* Supplied material *
/-- R226, R232, R235, R238: tile `t` of a frame, on trial where it is damaged and the frame is not SPENT, else under R226, or in place of a trial
on an IDR; `left` tiles follow it. A tile whose search or prediction would read a poisoned word of the reference is tried intra; where that
does not fit, or the frame is SPENT, it stays under R226 (DESIGN CHOICE, log entry 51). -/
def State.encTile (s : State) (n : Nat) (f : EncFrame) (r : EncRun) (t left : Nat) : State × EncRun :=
  let i := f.ctx
  let h264 := s.bit (F.ENC_CTX_CTL_CODEC i)
  let p := f.plan
  let want := p.idr || f.damage.getD t false
  let side := f.sideBad.getD t false
  let may := !side && !r.spent
  let rd := if want && may then s.readTile n i f.frame t else (s, s.tileAt i t, false)
  let first := want && may && !rd.2.2
  let rb := if p.idr then (rd.1, false) else rd.1.refBad n i f.core.half t first
  let rd := if rb.2 && !want && may then rb.1.readTile n i f.frame t else (rb.1, rd.2)
  let src := rd.2.1
  let bad := side || rd.2.2
  let try' := (want || rb.2) && may && !bad
  let s := rd.1
  let searched := try' && !p.idr && !rb.2
  let m := if searched then searchTile h264 r.qp.toNat f.g f.core.ref (s.encW i) (s.encH i) f.core.vecs r.coder r.outs src r.vecs
    else ([], r.vecs ++ tileVecs src none)
  let o := Config.codeTile { h264 := h264, kind := if searched then .trial else .intra, qp := r.qp.toNat, col := src.x / 32, row := src.y / 32, luma := src.luma,
                             chroma := src.chroma, ref := f.core.ref, refC := f.core.refC, modes := m.1, coder := r.coder }
  let entry := (f.entries.getD t (0, false)).1
  let now : EncTile := { age := some (bits entry 29 0), pres := f.pres, veiled := bits entry 30 30 == 1 }
  let r := { r with refBad := r.refBad || rb.2 }
  if try' && decide (r.u + o.bits + left * p.bound ≤ p.cap) then
    (s, { r with u := r.u + o.bits, cost := r.cost + o.bits, trials := r.trials + 1, seen := r.seen + want.toNat, coder := o.coder, vecs := m.2,
                 outs := r.outs ++ [o], tiles := r.tiles ++ [now], kept := r.kept ++ [false] })
  else
    let o := r.replace f h264 (s.encW i) (s.qpMax i) src
    let hold := want || bad
    let old : EncTile := f.core.tiles.getD t {}
    (s, { r with u := r.u + o.bits, spent := r.spent || try', trials := r.trials + try'.toNat, skips := r.skips + (!p.idr).toNat,
                 carried := r.carried + (hold && !p.idr).toNat, seen := r.seen + want.toNat, coder := o.coder,
                 vecs := r.vecs ++ tileVecs src (if p.idr then none else some (0, 0)), outs := r.outs ++ [o],
                 kept := r.kept ++ [!p.idr],
                 tiles := r.tiles ++ [if p.idr then { age := none, pres := f.pres, redo := true }
                                      else if hold then { old with carried := true, redo := false } else now] })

* Aim of the task *
Give all the records above again, wording unchanged.

* Answer box *
/-- R226, R232, R235, R238: tile `t` of a frame, on trial where it is damaged and the frame is not SPENT, else under R226, or in place of a trial
on an IDR; `left` tiles follow it. A tile whose search or prediction would read a poisoned word of the reference is tried intra; where that
does not fit, or the frame is SPENT, it stays under R226 (DESIGN CHOICE, log entry 51). -/
def State.encTile (s : State) (n : Nat) (f : EncFrame) (r : EncRun) (t left : Nat) : State × EncRun :=
  let i := f.ctx
  let h264 := s.bit (F.ENC_CTX_CTL_CODEC i)
  let p := f.plan
  let want := p.idr || f.damage.getD t false
  let side := f.sideBad.getD t false
  let may := !side && !r.spent
  let rd := if want && may then s.readTile n i f.frame t else (s, s.tileAt i t, false)
  let first := want && may && !rd.2.2
  let rb := if p.idr then (rd.1, false) else rd.1.refBad n i f.core.half t first
  let rd := if rb.2 && !want && may then rb.1.readTile n i f.frame t else (rb.1, rd.2)
  let src := rd.2.1
  let bad := side || rd.2.2
  let try' := (want || rb.2) && may && !bad
  let s := rd.1
  let searched := try' && !p.idr && !rb.2
  let m := if searched then searchTile h264 r.qp.toNat f.g f.core.ref (s.encW i) (s.encH i) f.core.vecs r.coder r.outs src r.vecs
    else ([], r.vecs ++ tileVecs src none)
  let o := Config.codeTile { h264 := h264, kind := if searched then .trial else .intra, qp := r.qp.toNat, col := src.x / 32, row := src.y / 32, luma := src.luma,
                             chroma := src.chroma, ref := f.core.ref, refC := f.core.refC, modes := m.1, coder := r.coder }
  let entry := (f.entries.getD t (0, false)).1
  let now : EncTile := { age := some (bits entry 29 0), pres := f.pres, veiled := bits entry 30 30 == 1 }
  let r := { r with refBad := r.refBad || rb.2 }
  if try' && decide (r.u + o.bits + left * p.bound ≤ p.cap) then
    (s, { r with u := r.u + o.bits, cost := r.cost + o.bits, trials := r.trials + 1, seen := r.seen + want.toNat, coder := o.coder, vecs := m.2,
                 outs := r.outs ++ [o], tiles := r.tiles ++ [now], kept := r.kept ++ [false] })
  else
    let o := r.replace f h264 (s.encW i) (s.qpMax i) src
    let hold := want || bad
    let old : EncTile := f.core.tiles.getD t {}
    (s, { r with u := r.u + o.bits, spent := r.spent || try', trials := r.trials + try'.toNat, skips := r.skips + (!p.idr).toNat,
                 carried := r.carried + (hold && !p.idr).toNat, seen := r.seen + want.toNat, coder := o.coder,
                 vecs := r.vecs ++ tileVecs src (if p.idr then none else some (0, 0)), outs := r.outs ++ [o],
                 kept := r.kept ++ [!p.idr],
                 tiles := r.tiles ++ [if p.idr then { age := none, pres := f.pres, redo := true }
                                      else if hold then { old with carried := true, redo := false } else now] })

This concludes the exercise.